(Saved entries)

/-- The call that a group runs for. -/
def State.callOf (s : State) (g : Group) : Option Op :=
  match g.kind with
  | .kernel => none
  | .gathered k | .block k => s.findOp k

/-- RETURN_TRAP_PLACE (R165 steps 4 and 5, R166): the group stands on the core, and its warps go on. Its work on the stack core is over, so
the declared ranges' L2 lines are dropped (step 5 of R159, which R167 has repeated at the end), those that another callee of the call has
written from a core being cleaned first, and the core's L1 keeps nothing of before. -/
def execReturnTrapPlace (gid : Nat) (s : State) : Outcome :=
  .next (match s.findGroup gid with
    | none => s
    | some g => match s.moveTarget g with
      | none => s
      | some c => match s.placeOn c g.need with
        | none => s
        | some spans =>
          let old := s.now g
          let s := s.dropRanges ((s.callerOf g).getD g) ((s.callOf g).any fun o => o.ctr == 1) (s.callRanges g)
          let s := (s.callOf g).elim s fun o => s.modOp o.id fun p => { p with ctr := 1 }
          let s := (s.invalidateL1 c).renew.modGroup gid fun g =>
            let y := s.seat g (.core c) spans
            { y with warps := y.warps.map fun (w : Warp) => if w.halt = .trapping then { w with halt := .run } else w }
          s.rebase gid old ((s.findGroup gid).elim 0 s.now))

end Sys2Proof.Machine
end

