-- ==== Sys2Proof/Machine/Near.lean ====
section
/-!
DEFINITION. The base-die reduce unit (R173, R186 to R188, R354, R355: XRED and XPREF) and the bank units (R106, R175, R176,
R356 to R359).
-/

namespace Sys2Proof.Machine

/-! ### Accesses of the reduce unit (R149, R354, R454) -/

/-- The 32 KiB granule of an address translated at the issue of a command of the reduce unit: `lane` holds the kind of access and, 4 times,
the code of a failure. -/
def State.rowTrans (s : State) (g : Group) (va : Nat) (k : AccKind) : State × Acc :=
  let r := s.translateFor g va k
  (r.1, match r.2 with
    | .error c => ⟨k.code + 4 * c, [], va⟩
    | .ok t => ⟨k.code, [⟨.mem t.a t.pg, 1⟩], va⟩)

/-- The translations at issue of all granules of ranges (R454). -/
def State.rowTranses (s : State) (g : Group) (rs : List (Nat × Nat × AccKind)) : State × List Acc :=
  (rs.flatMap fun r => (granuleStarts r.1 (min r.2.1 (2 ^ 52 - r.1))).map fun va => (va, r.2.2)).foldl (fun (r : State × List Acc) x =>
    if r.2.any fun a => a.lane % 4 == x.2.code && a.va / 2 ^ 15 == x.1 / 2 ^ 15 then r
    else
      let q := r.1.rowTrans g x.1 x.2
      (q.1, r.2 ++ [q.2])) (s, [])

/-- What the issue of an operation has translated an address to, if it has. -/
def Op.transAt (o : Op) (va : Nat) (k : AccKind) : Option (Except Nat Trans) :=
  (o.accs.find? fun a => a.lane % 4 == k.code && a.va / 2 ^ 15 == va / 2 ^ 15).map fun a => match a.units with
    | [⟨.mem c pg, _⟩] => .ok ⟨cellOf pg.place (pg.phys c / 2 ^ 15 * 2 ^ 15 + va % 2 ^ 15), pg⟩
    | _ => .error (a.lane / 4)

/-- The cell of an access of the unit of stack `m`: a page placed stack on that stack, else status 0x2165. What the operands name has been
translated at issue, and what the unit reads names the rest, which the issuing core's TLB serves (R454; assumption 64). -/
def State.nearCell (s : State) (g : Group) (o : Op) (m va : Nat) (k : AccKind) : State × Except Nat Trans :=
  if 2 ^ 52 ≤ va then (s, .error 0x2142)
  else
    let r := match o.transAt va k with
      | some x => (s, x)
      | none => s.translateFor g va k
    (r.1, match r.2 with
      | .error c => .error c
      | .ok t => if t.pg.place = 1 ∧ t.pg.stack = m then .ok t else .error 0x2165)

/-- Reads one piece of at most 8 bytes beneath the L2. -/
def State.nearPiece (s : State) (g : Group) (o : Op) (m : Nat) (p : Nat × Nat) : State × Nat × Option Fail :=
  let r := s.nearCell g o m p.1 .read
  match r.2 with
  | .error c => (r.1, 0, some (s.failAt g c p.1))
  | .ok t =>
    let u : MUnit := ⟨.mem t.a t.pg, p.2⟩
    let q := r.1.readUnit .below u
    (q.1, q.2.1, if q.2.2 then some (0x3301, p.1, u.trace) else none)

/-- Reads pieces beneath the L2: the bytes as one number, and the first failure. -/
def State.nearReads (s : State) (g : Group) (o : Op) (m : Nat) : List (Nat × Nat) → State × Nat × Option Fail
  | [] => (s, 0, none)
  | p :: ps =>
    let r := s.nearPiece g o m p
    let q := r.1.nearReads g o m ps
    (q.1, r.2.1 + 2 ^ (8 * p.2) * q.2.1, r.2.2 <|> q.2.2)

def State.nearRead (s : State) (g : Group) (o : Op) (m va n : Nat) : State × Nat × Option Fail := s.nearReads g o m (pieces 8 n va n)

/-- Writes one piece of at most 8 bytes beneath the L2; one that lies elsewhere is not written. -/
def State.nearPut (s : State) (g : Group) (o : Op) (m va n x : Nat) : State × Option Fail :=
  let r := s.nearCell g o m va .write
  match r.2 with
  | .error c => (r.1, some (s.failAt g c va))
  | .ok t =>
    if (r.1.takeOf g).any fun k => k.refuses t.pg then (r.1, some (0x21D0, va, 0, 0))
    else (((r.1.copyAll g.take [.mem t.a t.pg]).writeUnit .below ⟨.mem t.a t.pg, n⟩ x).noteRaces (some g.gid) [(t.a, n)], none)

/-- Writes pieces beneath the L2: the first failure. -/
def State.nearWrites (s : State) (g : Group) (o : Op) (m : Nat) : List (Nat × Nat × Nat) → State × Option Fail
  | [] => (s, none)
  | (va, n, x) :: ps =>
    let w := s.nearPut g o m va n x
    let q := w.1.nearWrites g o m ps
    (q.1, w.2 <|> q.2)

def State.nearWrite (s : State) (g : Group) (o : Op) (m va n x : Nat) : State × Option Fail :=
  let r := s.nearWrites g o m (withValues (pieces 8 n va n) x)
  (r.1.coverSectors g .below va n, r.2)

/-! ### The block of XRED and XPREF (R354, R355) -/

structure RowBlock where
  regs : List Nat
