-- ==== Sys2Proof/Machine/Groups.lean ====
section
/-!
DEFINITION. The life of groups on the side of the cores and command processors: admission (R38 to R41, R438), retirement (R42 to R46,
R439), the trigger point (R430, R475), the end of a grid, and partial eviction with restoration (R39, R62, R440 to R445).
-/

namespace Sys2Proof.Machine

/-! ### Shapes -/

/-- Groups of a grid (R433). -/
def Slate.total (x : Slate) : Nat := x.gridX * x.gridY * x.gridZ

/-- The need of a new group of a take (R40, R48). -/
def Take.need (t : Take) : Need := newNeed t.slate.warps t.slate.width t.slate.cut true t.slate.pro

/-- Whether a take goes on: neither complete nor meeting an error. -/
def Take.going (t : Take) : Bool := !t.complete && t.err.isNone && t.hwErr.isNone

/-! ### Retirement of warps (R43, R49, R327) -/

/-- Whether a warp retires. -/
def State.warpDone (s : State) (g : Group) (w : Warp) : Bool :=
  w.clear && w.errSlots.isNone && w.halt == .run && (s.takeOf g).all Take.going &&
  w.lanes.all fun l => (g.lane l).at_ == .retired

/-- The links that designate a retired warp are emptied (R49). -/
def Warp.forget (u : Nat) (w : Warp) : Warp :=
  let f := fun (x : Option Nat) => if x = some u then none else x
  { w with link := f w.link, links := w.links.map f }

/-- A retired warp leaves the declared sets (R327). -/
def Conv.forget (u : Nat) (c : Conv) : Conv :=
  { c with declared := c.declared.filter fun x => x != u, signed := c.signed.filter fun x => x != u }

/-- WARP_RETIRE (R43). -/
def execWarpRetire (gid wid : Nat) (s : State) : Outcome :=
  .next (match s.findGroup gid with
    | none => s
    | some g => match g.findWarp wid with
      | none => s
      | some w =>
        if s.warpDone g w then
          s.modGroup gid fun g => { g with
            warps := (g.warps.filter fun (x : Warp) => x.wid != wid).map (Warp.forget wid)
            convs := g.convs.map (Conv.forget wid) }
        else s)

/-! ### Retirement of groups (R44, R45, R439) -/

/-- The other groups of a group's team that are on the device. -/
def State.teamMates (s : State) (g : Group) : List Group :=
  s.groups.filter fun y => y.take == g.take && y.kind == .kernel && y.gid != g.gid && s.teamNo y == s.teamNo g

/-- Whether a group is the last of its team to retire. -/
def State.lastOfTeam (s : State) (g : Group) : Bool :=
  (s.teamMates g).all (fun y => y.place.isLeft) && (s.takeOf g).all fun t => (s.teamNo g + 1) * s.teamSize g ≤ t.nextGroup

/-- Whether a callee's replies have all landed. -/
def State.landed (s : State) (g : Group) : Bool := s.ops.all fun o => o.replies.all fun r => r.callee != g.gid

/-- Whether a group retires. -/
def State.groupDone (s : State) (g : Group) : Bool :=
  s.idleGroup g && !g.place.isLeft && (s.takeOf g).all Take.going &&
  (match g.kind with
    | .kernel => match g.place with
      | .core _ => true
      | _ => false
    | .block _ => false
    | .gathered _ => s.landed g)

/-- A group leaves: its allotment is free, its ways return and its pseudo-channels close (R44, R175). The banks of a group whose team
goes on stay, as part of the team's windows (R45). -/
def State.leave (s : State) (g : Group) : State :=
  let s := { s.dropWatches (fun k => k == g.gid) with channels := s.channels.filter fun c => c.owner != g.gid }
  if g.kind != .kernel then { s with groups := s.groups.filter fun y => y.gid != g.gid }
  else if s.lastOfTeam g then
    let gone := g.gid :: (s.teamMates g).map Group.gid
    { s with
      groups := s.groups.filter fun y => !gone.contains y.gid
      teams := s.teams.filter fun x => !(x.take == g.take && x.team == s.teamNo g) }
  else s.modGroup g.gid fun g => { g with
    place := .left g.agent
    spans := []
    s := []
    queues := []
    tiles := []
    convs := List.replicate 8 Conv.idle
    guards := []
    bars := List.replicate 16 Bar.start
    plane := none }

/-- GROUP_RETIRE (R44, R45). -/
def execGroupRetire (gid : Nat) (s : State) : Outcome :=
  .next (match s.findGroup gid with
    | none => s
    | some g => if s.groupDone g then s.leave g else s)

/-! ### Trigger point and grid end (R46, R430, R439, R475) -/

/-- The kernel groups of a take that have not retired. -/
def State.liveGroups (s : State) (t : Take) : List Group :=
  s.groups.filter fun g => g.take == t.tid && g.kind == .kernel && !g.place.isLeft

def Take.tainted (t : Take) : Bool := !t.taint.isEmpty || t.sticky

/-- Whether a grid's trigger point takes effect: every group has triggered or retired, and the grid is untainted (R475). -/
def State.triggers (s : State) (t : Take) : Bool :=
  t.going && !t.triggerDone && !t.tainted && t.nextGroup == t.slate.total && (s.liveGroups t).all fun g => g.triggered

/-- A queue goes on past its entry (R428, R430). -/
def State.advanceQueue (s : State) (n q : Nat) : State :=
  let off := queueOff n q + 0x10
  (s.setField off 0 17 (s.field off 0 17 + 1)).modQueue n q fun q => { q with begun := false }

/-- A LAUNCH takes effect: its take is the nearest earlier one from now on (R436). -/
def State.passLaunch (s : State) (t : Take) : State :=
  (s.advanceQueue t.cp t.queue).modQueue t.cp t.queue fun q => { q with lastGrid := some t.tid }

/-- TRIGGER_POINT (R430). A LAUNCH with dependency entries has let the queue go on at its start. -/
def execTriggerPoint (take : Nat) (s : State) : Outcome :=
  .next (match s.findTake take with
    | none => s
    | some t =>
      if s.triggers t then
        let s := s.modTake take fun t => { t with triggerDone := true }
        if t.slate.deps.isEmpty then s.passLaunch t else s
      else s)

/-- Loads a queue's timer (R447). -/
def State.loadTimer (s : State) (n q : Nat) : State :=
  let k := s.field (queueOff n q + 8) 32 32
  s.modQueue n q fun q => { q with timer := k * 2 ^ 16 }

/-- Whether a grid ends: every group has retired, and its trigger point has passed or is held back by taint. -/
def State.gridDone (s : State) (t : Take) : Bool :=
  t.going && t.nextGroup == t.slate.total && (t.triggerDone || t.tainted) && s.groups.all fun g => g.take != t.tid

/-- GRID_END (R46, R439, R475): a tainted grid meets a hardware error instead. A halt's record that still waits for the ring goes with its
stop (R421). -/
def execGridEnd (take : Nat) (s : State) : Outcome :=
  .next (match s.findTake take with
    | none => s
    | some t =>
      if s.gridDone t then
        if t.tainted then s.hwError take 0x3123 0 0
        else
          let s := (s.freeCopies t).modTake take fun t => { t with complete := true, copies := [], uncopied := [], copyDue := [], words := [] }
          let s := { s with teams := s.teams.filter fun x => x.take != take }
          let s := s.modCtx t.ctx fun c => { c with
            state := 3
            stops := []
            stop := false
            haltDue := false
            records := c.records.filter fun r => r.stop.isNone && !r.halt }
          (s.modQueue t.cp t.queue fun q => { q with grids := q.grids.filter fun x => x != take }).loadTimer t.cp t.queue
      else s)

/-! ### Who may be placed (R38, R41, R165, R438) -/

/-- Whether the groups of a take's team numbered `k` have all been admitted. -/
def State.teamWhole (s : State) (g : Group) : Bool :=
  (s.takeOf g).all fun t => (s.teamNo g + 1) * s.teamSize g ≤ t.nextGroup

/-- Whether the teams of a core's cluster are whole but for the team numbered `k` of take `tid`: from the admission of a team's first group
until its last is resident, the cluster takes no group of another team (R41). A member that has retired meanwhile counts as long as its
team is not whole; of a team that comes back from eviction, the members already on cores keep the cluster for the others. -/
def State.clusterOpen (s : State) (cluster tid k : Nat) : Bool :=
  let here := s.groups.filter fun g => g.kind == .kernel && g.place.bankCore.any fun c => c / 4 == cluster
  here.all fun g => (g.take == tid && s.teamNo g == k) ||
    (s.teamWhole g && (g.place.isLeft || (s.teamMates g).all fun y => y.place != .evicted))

YOUR GOAL: Tally each line in the data that holds the word "queueOff"; write only the total.

ANSWER SECTION: 2